行列のちょうど真ん中、輿が通り過ぎようかという時、行列の歩みが止まった。

阿比麻呂は何事かと、地面に伏せたまま目を泳がせる。

「そこの者、そなた何を持っておるのだ」

そう語った御声は、今上天皇の御声ではない。

天皇でなければ、この行列はどの貴人のものであろうか・・・。

「そこの者、無礼であろう!すぐにお答えせよ!」

随身らが口々に阿比麻呂に声を荒げる。

「も、申し上げます。私が持っておりますのは・・・鏡にございます」

「・・・鏡か」貴人は答える。

「はい。しかしながら、これは川で拾った物でございます故、価値はございません」

阿比麻呂がこう言ったのは、この御声の主が誰なのか分からないからだ。

今上天皇に献上すると決めていた神宝を、今ここで、誰かもわからぬ貴人へ渡してしまうわけにはいかない。

その謎の貴人は高らかに笑うと、

「私に献上はせぬというわけか」と仰せになった。

阿比麻呂は焦るが、どうしても渡すわけにはいかない。

「恐れ多くも、私はどなたにこの鏡をお渡ししようとしているのか、お伺いしてもよろしいでしょうか」

「なんと無礼な!」という声と同時に剣を鞘から抜く音が複数聞こえ、阿比麻呂の首に冷たい剣先がぴたりとつけられるが、阿比麻呂は動じなかった。

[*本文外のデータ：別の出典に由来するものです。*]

/-- Send a RANGE_READ. -/
def State.sendRange (s : State) (w : Wy) (segs : List (Nat × Nat × Nat)) (purpose : Purpose) (cookie : Nat) (a : RangeAsk) : State :=
  match segs[a.seg]? with
  | none => s
  | some g => s.mortarOut w a.brick (wyOfGroup (fragGroup g.1))
      (.rangeRead (stripeOf g.1 + a.idx) g.2.1 g.2.2 a.pending purpose cookie)

/-- The ranges of a record asked of the data members at its fragments' indexes (R159). A position without a holder is asked of none, and
its time runs out. -/
def State.dataAsks (s : State) (segs : List (Nat × Nat × Nat)) : List RangeAsk :=
  segs.zipIdx.map (fun g =>
    { seg := g.2, idx := fragIndex g.1.1, brick := (s.holderOf g.1.1).getD 0xFFFF, pending := false, at_ := s.now })

/-- What is still to ask for a segment that its own fragment did not give: the same range of other fragments, until k are there or under
way (R160); none when too few can be read. `first` orders the fragments that can be asked. -/
def State.segAsks (s : State) (asked : List RangeAsk) (parts : List (Nat × Nat × Bytes)) (bad : List Nat) (first : List Nat → List Nat)
    (g : (Nat × Nat × Nat) × Nat) : Option (List RangeAsk) :=
  let ws := s.wall.settings
  let own := fragIndex g.1.1
  let here := (parts.filter (fun p => p.1 = g.2)).map (fun p => p.2.1)
  let out := (asked.filter (fun a => a.seg = g.2)).map (fun a => a.idx)
  if here.contains own || out.contains own then some []
  else
    let free := (List.range (ws.k + ws.m)).filter (fun i => i ≠ own && !bad.contains i && !here.contains i && !out.contains i)
    let asks := (first free).filterMap (fun i => (s.holderOf (stripeOf g.1.1 + i)).bind (fun b =>
      if s.isMember b then some ({ seg := g.2, idx := i, brick := b, pending := false, at_ := s.now } : RangeAsk) else none))
    let need := ws.k - here.length - out.length
    if asks.length < need then none else some (asks.take need)

/-- The further ranges of every segment; none when one of them cannot be had. -/
def State.moreAsks (s : State) (segs : List (Nat × Nat × Nat)) (asked : List RangeAsk) (parts : List (Nat × Nat × Bytes))
    (bad : List Nat) (first : List Nat → List Nat) : Option (List RangeAsk) :=
  segs.zipIdx.foldl (fun acc g => match acc, s.segAsks asked parts bad first g with
    | some a, some b => some (a ++ b)
    | _, _ => none) (some [])

/-- A segment's bytes, from its own fragment or decoded from k others (R160). -/
def segBytesOf (ws : WallSettings) (parts : List (Nat × Nat × Bytes)) (g idx : Nat) : Option Bytes :=
  let mine := (parts.filter (fun x => x.1 = g)).map (fun x => x.2)
  match mine.find? (fun x => x.1 = idx) with
  | some x => some x.2
  | none => rsDecode ws mine idx

/-- The whole record, once every segment is there. -/
def assemble (ws : WallSettings) (parts : List (Nat × Nat × Bytes)) (segs : List (Nat × Nat × Nat)) : Option Bytes :=
  segs.zipIdx.foldl (fun acc x => match acc, segBytesOf ws parts x.2 (fragIndex x.1.1) with
    | some a, some b => some (a ++ b)
    | _, _ => none) (some [])

/-! ### Records (R145, R146, R166) -/

/-- The additional data of a chunk record: bytes 4-15 and 32-63 of its header (R146). -/
def recordAad (rec_ : Bytes) : Bytes := sliceBytes rec_ 4 12 ++ sliceBytes rec_ 32 32

/-- MAGIC and the reserved byte, which no tag covers (R146), and room for a header and a tag. -/
def recordSane (rec_ : Bytes) : Bool :=
  decide (80 ≤ rec_.length) && ofLe (sliceBytes rec_ 0 4) = 0x47434B31 && ofLe (sliceBytes rec_ 17 1) = 0

/-- A record's decryption joins a course queue: its ciphertext, IV and tag, under the key version its header names (R145, R146). -/
def State.queueOpen (s : State) (w : Wy) (ref : JobRef) (c : Fin 16) (ks : BitVec 32) (prio : Nat) (rec_ : Bytes) : State :=
  let n := rec_.length - 80
  s.queueCrypt w ref c false ks (ofLe (sliceBytes rec_ 18 2)) prio (sliceBytes rec_ 64 n) (recordAad rec_) (sliceBytes rec_ 20 12)
    (sliceBytes rec_ (64 + n) 16)

/-- The priority of a chunk's decryption: 0 for a GET, 2 for the check of a degraded read (R166); 1 for an old chunk that a PATCH cuts
again, which R166 does not list (log 198). -/
def readPrio (c : Cmd) (x : RChunk) : Nat := if x.rebuilt then 2 else if c.op = .get then 0 else 1

/-! ### Repairs (R161, R162) -/

/-- Change a repair. -/
def State.modRepair (s : State) (n : Nat) (f : RepairRec → RepairRec) : State :=
  { s with stripes := { s.stripes with repairs := updFirst (fun r => r.n = n) f s.stripes.repairs } }

/-- The repair of a chunk. -/
def State.repairOf (s : State) (ent : RecipeEntry) : Option RepairRec := s.stripes.repairs.find? (fun r => r.ent = ent && r.ship.isNone)

/-- A lost chunk is reported to the lead of its group and to the armature, with a CRITICAL event (R162, R250). -/
def State.reportLost (s : State) (w : Wy) (place : Place) (fps : List Bytes) : State :=
  let x := fragIndex place.fragId * s.wall.settings.fragBytes + place.offset
  let b := MortarBody.lostReport (stripeOf place.fragId) x place.length fps false
  let g := fragGroup place.fragId
  let s1 := match s.leadOf g with
    | some l => s.mortarOut w l (wyOfGroup g) b
    | none => s
  (s1.toArmature w b).recordOpen (srcOf w) 3 (.med w) (leBytes 8 (stripeOf place.fragId))

/-- A chunk of a read is lost (R160, R162). -/
def State.loseChunk (s : State) (w : Wy) (c : Cmd) (n : Nat) (x : RChunk) : State :=
  ((s.modRChunk w c.id n (fun x => { x with stage := .lost, asked := [] })).reportLost w x.ent.place [x.ent.fp]).endLost w c.id

/-- The chunks of both wythes' commands that wait for the repair of a chunk. -/
def State.repairWaiters (s : State) (ent : RecipeEntry) : List (Wy × Cmd × Nat × RChunk) :=
  [Wy.w0, Wy.w1].flatMap (fun w => (s.wy w).relief.cmds.flatMap (fun c =>
    (c.rchunks.zipIdx.filter (fun x => x.1.stage = .repairing && x.1.ent = ent)).map (fun x => (w, c, x.2, x.1))))

/-- A repair has failed: the chunk is lost, and so are the reads that waited for it (R162). A record read for replication that cannot be
had is reported too. -/
def State.failRepair (s : State) (r : RepairRec) : State :=
  if r.ship.isSome then
    { s with stripes := { s.stripes with repairs := s.stripes.repairs.filter (fun x => x.n ≠ r.n) } }.reportLost r.w r.ent.place [r.ent.fp]
  else
  let s1 := (s.modRepair r.n (fun x => { x with st := .failed, asked := [], body := [] })).reportLost r.w r.ent.place [r.ent.fp]
  (s1.repairWaiters r.ent).foldl (fun s e => s.loseChunk e.1 e.2.1 e.2.2.1 e.2.2.2) s1

/-- Ask for what a repair still needs (R161, R162): other fragments than those the failing record was read from come first. -/
def State.pumpRepair (s : State) (n : Nat) : State :=
  match s.stripes.repairs.find? (fun r => r.n = n) with
  | none => s
  | some r =>
    let segs := segsOf s.wall.settings.fragBytes r.ent.place
    let first := fun l : List Nat => l.filter (fun i => !r.used.contains i) ++ l.filter (fun i => r.used.contains i)
    match s.moreAsks segs r.asked r.parts r.bad first with
    | none => s.failRepair r
    | some l => l.foldl (fun s a => s.sendRange r.w segs .repair (repairCookie + n) a)
        (s.modRepair n (fun r => { r with asked := r.asked ++ l }))

/-- Begin to gather a record outside a read (R161, R275): first the given ranges, then others of them in the stead of those that do not
come. -/
def State.gather (s : State) (r : RepairRec) : State :=
  let segs := segsOf s.wall.settings.fragBytes r.ent.place
  let s1 := { s with stripes := { s.stripes with repairs := s.stripes.repairs ++ [r] } }
  (r.asked.foldl (fun s a => s.sendRange r.w segs .repair (repairCookie + r.n) a) s1).pumpRepair r.n

/-- The number of the next record gathered outside a read. -/
def State.nextRepair (s : State) : Nat := s.stripes.repairs.foldl (fun a r => max a (r.n + 1)) 0

/-- Start the repair of a chunk (R161, R162). A record read from its data members is rebuilt from k others; one that was rebuilt for a
degraded read is rebuilt again from a set that includes the data member when that answers, and otherwise from another set. -/
def State.startRepair (s : State) (w : Wy) (ks : BitVec 32) (x : RChunk) : State :=
  if (s.repairOf x.ent).isSome then s
  else
    s.gather
      { n := s.nextRepair, ship := none, w := w, keyspace := ks, ent := x.ent,
        used := if x.rebuilt then (x.parts.map (fun p => p.2.1)).eraseDups else [], viaData := x.rebuilt,
        asked := if x.rebuilt then s.dataAsks (segsOf s.wall.settings.fragBytes x.ent.place) else [], parts := [], bad := [], body := [],
        st := .reading }

/-- Read a record for replication (R275). -/
def State.startShip (s : State) (w : Wy) (ks : BitVec 32) (ent : RecipeEntry) (dest : ShipTo) : State :=
  s.gather
    { n := s.nextRepair, ship := some dest, w := w, keyspace := ks, ent := ent, used := [], viaData := true,
      asked := s.dataAsks (segsOf s.wall.settings.fragBytes ent.place), parts := [], bad := [], body := [], st := .reading }

/-- A chunk of a read fails its tag, its decoding or its re-verification: its bytes are not trusted, and the repair starts (R161). A
PATCH waits for the rebuilt record (R67). Where a repair of it has already failed it is lost (R162). -/
def State.taint (s : State) (w : Wy) (c : Cmd) (n : Nat) (x : RChunk) : State :=
  if (s.repairOf x.ent).any (fun r => r.st = .failed) then s.loseChunk w c n x
  else
    let st := if c.op = .get then RStage.untrusted else .repairing
    ((s.modRChunk w c.id n (fun x => { x with stage := st, asked := [] })).startRepair w c.cap.keyspace x).endGet w c.id
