-- ==== Sys2Proof/Machine/Zstd.lean ====
section
/-! DEFINITION. The Zstandard frame of R142, as the decompression unit reads it within the limits of R144: one frame, no dictionary, a
window of at most 256 KiB. PRESUMED, log 193: RFC 8878. -/

namespace Sys2Proof.Machine

/-! ### Bits read backwards -/

/-- The bits of a stream that is read from its end: after the mark, the highest set bit of the last byte, in reading order. -/
def backwardBits (b : Bytes) : Option (List Bool) :=
  match b.getLast? with
  | none => none
  | some x =>
    if x = 0 then none
    else some (((b.reverse.flatMap (fun x => (List.range 8).map (fun i => x.getLsbD (7 - i)))).dropWhile (fun b => !b)).drop 1)

/-- The next n bits as a number, the first the most significant, and the bits that follow; none where fewer are left. -/
def readHigh : Nat → List Bool → Nat → Option (Nat × List Bool)
  | 0, l, a => some (a, l)
  | _ + 1, [], _ => none
  | n + 1, b :: rest, a => readHigh n rest (2 * a + b2n b)

/-- The next n bits as a number, zeros standing for bits past the end. -/
def peekHigh (n : Nat) (l : List Bool) : Nat := (List.range n).foldl (fun a i => 2 * a + b2n (l.getD i false)) 0

/-! ### FSE tables -/

/-- A state of an FSE table: its symbol, and what the next state is read from. -/
structure FseState where
  sym  : Nat
  bits : Nat
  base : Nat
  deriving DecidableEq, Repr

/-- An FSE table of 2^log states. -/
structure FseTable where
  log    : Nat
  states : List FseState
  deriving DecidableEq, Repr

/-- The next place of the spreading, past the places kept at the end. -/
def fsePlace (size high : Nat) : Nat → Nat → Nat
  | 0, p => p
  | n + 1, p =>
    let q := (p + size / 2 + size / 8 + 3) % size
    if q < high then q else fsePlace size high n q

/-- The table of a distribution: a symbol of probability "below one" is written as none. -/
def fseTable (log : Nat) (dist : List (Option Nat)) : FseTable :=
  let size := 2 ^ log
  let low := (dist.zipIdx.filter (fun e => e.1 = none)).map (fun e => e.2)
  let high := size - low.length
  let kept := low.zipIdx.foldl (fun (t : List Nat) e => t.set (size - 1 - e.2) e.1) (List.replicate size 0)
  let spread := dist.zipIdx.flatMap (fun e => List.replicate (e.1.getD 0) e.2)
  let syms := (spread.foldl (fun (x : List Nat × Nat) s => (x.1.set x.2 s, fsePlace size high size x.2)) (kept, 0)).1
  let step := fun (x : List FseState × List Nat) (s : Nat) =>
    let next := x.2.getD s 0
    let n := log - Nat.log2 next
    (x.1 ++ [{ sym := s, bits := n, base := next * 2 ^ n - size }], x.2.set s (next + 1))
  { log := log, states := (syms.foldl step ([], dist.map (fun p => p.getD 1))).1 }

/-- A table of one symbol. -/
def fseOne (s : Nat) : FseTable := { log := 0, states := [{ sym := s, bits := 0, base := 0 }] }
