-- ==== Sys2Proof/Machine/Armature.lean ====
section
/-! DEFINITION. The wall and its armature (07): membership, the replicated log, votes, heartbeats and leases, suspicion and loss,
joining and forming, the bond table and the partition map, and the cast registry (R123, R124). -/

namespace Sys2Proof.Machine

/-! ### Names -/

/-- Change the armature state. -/
def State.modArm (s : State) (f : Armature → Armature) : State := s.modWall (fun x => { x with arm := f x.arm })

/-- The record of a brick of the membership. -/
def State.brick (s : State) (id : Nat) : Option BrickRec := s.wall.bricks.find? (fun b => b.id = id)

/-- Change the record of a brick of the membership. -/
def State.modBrick (s : State) (id : Nat) (f : BrickRec → BrickRec) : State :=
  s.modWall (fun x => { x with bricks := updFirst (fun b => b.id = id) f x.bricks })

/-- A brick just entered in the membership. -/
def State.newBrick (s : State) (id : Nat) (st : BState) (enclosure rack : Nat) (serial : Bytes) : BrickRec :=
  { id := id, st := st, enclosure := enclosure, rack := rack, serial := serial, ivDomain := 0, compat := s.wall.compat,
    grantedAt := s.now, suspectAt := s.now, removal := none, lastHb := s.now, closed0 := 0, closed1 := 0, ready := false,
    full := false, replace := false, removeReady := false, stopping := false, freeGiB := 0, usableGiB := 0, cover := 0, inSync := true,
    partial_ := none, passes := [] }

/-- The ids of the MEMBER bricks. -/
def State.members (s : State) : List Nat := (s.wall.bricks.filter (fun b => b.st = .member)).map (fun b => b.id)

/-- The enclosure of a brick. -/
def State.enclosureOf (s : State) (id : Nat) : Nat := ((s.brick id).map (fun b => b.enclosure)).getD 0

/-- The rack of a brick. -/
def State.rackOf (s : State) (id : Nat) : Nat := ((s.brick id).map (fun b => b.rack)).getD 0

/-- The enclosures with MEMBER bricks. -/
def State.enclosures (s : State) : List Nat := (s.members.map s.enclosureOf).eraseDups

/-- The racks with MEMBER bricks. -/
def State.racks (s : State) : List Nat := (s.members.map s.rackOf).eraseDups

/-- A majority (R196). -/
def quorum (n : Nat) : Nat := n / 2 + 1

/-- One of a list, where the rules leave the choice open (log 28). -/
def pick (l : List Nat) (seed : Nat) : Option Nat := l[Config.armPick seed % l.length]?

/-- The entries of a list with the least load. -/
def leastOf (load : Nat → Nat) (l : List Nat) : List Nat := l.filter (fun x => l.all (fun y => load x ≤ load y))

/-! ### Partition replica sets (R220, R221) -/

/-- How many partitions a brick is home to. -/
def homesOf (t : List (Nat × PartEntry)) (b : Nat) : Nat := (t.filter (fun e => e.2.home = b)).length

/-- How many standby places a brick holds. -/
def placesOf (t : List (Nat × PartEntry)) (b : Nat) : Nat := (t.filter (fun e => e.2.standby1 = b || e.2.standby2 = b)).length

/-- Bricks in enclosures that a list does not use, where there are three or more enclosures and such bricks exist (R220). -/
def State.apart (s : State) (cand others : List Nat) : List Nat :=
  let far := cand.filter (fun b => !(others.map s.enclosureOf).contains (s.enclosureOf b))
  if far ≠ [] && 3 ≤ s.enclosures.length then far else cand

/-- A standby for a partition besides the bricks given: a MEMBER in an enclosure of its own, with the fewest places (R220). -/
def State.newStandby (s : State) (t : List (Nat × PartEntry)) (others : List Nat) (seed : Nat) : Option Nat :=
  pick (leastOf (placesOf t) (s.apart (s.members.filter (fun b => !others.contains b)) others)) seed

/-- The first partition map (R191, R220), `n` partitions of it. -/
def State.firstParts (s : State) : Nat → List (Nat × PartEntry)
  | 0 => []
  | n + 1 =>
    let t := s.firstParts n
    let home := (pick (leastOf (homesOf t) s.members) (4 * n)).getD 0
    let s1 := (s.newStandby t [home] (4 * n + 1)).getD home
    let s2 := (s.newStandby t [home, s1] (4 * n + 2)).getD s1
    t ++ [(n, { home := home, standby1 := s1, standby2 := s2, moving := false, epoch := 1 })]

/-- The entry of a partition without a brick that has become SUSPECT, LEAVING or LOST (R221): a home that is gone is followed by
its first standby, a standby by the other and a new second standby. A LEAVING home moves by a planned move (R205). -/
def State.without (s : State) (t : List (Nat × PartEntry)) (id : Nat) (leaving : Bool) (seed : Nat) (e : PartEntry) : PartEntry :=
  let new := fun a b => (s.newStandby t [a, b] seed).getD id
  if e.home = id && !leaving then
    { e with home := e.standby1, standby1 := e.standby2, standby2 := new e.standby1 e.standby2, moving := false, epoch := e.epoch + 1 }
  else if e.standby1 = id then { e with standby1 := e.standby2, standby2 := new e.home e.standby2, epoch := e.epoch + 1 }
  else if e.standby2 = id then { e with standby2 := new e.home e.standby1, epoch := e.epoch + 1 }
  else e

/-! ### Bond tables (R215-R218) -/

/-- A whole number at or above a quotient. -/
def ceilDiv (a b : Nat) : Nat := (a + b - 1) / max 1 b

/-- The kinds of position whose counts R216 balances: lead, journal, other and spill. -/
def posKind (ws : WallSettings) (i : Nat) : Nat :=
  if i = 0 then 0 else if i = ws.k || i = ws.k + 1 then 1 else if i < ws.k + ws.m then 2 else 3

/-- The bricks of a row, spill columns last. -/
def rowList (r : BondRow) : List Nat := r.pos ++ r.spill

/-- How often a brick holds a kind of position. -/
def kindCount (ws : WallSettings) (rows : List (Nat × BondRow)) (kind b : Nat) : Nat :=
  rows.foldl (fun a r => a + ((rowList r.2).zipIdx.filter (fun x => x.1 = b && posKind ws x.2 = kind)).length) 0

/-- A brick may stand at a position of a row: not in the row yet, and within the caps of its enclosure and rack for positions
0 to k + m - 1 (R216). -/
def State.fitsRow (s : State) (row : List Nat) (i b : Nat) : Bool :=
  let ws := s.wall.settings
  let n := ws.k + ws.m
  let others := (row.zipIdx.filter (fun x => x.2 ≠ i && x.2 < n)).map (fun x => x.1)
  !((row.zipIdx.filter (fun x => x.2 ≠ i)).map (fun x => x.1)).contains b
    && (n ≤ i || (decide ((others.filter (fun x => s.enclosureOf x = s.enclosureOf b)).length < ceilDiv n s.enclosures.length)
      && decide ((others.filter (fun x => s.rackOf x = s.rackOf b)).length < ceilDiv n s.racks.length)))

そこは武人の端くれ、刃を当てられることには慣れていて、いざとなればその剣を奪って一人残らず蹴散らす自信が阿比麻呂にはあった。

命にかえてもこの神宝を守らねばならぬ、と覚悟していたのだ。

「良い度胸だ。拾った鏡であるなら、私に差し出しても良いであろうに。何故差し出さぬか」

「私はこの命にかえましても、神より賜りしこれらのものを守り抜かねばなりません。献上するは我が治天の君のみ。その方以外にこれを献上することはできません」

「無礼者!このお方が大王(おほきみ)である」

「お言葉ですが、お上の御声には似ておりませぬ。お姿も見えず御声も違うそのお方がお上であると申されましても、信用できましょうか」

貴人は輿を下ろさせて、ゆっくりと地面へと足をつけ、その体を空の下へとさらけ出された。

「顔を上げよ」

その言葉で阿比麻呂は顔を上げて貴人の御顔を見上げた。

そして目を見張り、手を震わせた。

まさか・・・。

このようなことがあろうはずがない。